▶ [Saved entries]
━━━━━━━━━━━━━━━━━━━━

-- ==== Sys2Proof/Machine/SMap.lean ====
section
/-! DEFINITION. Sparse maps: the one form in which the state holds registers, memories and numbered tables. A map is a
list of (key, value) pairs with strictly rising keys; a key that is not listed reads as the map's default. -/

namespace Sys2Proof.Machine

/-- A sparse map: pairs with strictly rising keys. -/
abbrev SMap (α : Type) := List (Nat × α)

/-- The value listed at a key. -/
def SMap.get? {α : Type} : SMap α → Nat → Option α
  | [], _ => none
  | (k', v) :: m, k => if k = k' then some v else SMap.get? m k

/-- The value at a key, `d` where none is listed. -/
def SMap.get {α : Type} (m : SMap α) (d : α) (k : Nat) : α := (SMap.get? m k).getD d

/-- The map with the value at a key replaced (keys stay strictly rising). -/
def SMap.put {α : Type} : SMap α → Nat → α → SMap α
  | [], k, v => [(k, v)]
  | (k', v') :: m, k, v =>
    if k < k' then (k, v) :: (k', v') :: m
    else if k = k' then (k, v) :: m
    else (k', v') :: SMap.put m k v

/-- The map with a key taken out. -/
def SMap.del {α : Type} (m : SMap α) (k : Nat) : SMap α := m.filter (fun e => e.1 != k)

/-- The map with the value at a key changed by `f`. -/
def SMap.upd {α : Type} (m : SMap α) (d : α) (k : Nat) (f : α → α) : SMap α := SMap.put m k (f (SMap.get m d k))

/-- Every listed value changed by `f` of its key. -/
def SMap.mapV {α : Type} (f : Nat → α → α) (m : SMap α) : SMap α := m.map (fun e => (e.1, f e.1 e.2))

/-- The listed keys whose value satisfies `p`, rising. -/
def SMap.keysWhere {α : Type} (p : Nat → α → Bool) (m : SMap α) : List Nat := (m.filter (fun e => p e.1 e.2)).map (·.1)

/-- The least key that is not listed, among 0, 1, …, n - 1. -/
def SMap.freeKey {α : Type} (m : SMap α) (n : Nat) : Option Nat := (List.range n).find? (fun k => (SMap.get? m k).isNone)

/-- The canonical form of a map: keys strictly rising. -/
def SMap.sorted {α : Type} : SMap α → Bool
  | [] => true
  | [_] => true
  | a :: b :: m => decide (a.1 < b.1) && SMap.sorted (b :: m)

/-- A memory: bytes at addresses. -/
abbrev Mem := List Host.Cell

/-- One byte of a memory; `d` is what an unlisted address reads as. -/
def Mem.read (d : Byte) (m : Mem) (a : Nat) : Byte := SMap.get m d a

/-- A memory with one byte written; writing the value an unlisted address reads as takes the entry out. -/
def Mem.write (d : Byte) (m : Mem) (a : Nat) (b : Byte) : Mem :=
  if b = d then SMap.del m a else SMap.put m a b

/-- `n` bytes of a memory from an address. -/
def Mem.readN (d : Byte) (m : Mem) (a : Nat) : Nat → List Byte
  | 0 => []
  | n + 1 => Mem.read d m a :: Mem.readN d m (a + 1) n

/-- A memory with a list of bytes written from an address. -/
def Mem.writeN (d : Byte) (m : Mem) (a : Nat) : List Byte → Mem
  | [] => m
  | b :: bs => Mem.writeN d (Mem.write d m a b) (a + 1) bs

/-- The canonical form of a memory: addresses strictly rising, and no entry equal to what an unlisted address reads
as. -/
def Mem.wf (d : Byte) (m : Mem) : Bool := SMap.sorted m && m.all (fun c => c.2 != d)

end Sys2Proof.Machine
end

━━━━━━━━━━━━━━━━━━━━

▶ [Exercise brief] Set down exactly the lines of the data above, beginning with the line that has "SMap.sorted (b :: m)" and ending with the line that has "entry out. -/", and no others.

▶ [Response to this task]
  | a :: b :: m => decide (a.1 < b.1) && SMap.sorted (b :: m)

/-- A memory: bytes at addresses. -/
abbrev Mem := List Host.Cell

/-- One byte of a memory; `d` is what an unlisted address reads as. -/
def Mem.read (d : Byte) (m : Mem) (a : Nat) : Byte := SMap.get m d a

/-- A memory with one byte written; writing the value an unlisted address reads as takes the entry out. -/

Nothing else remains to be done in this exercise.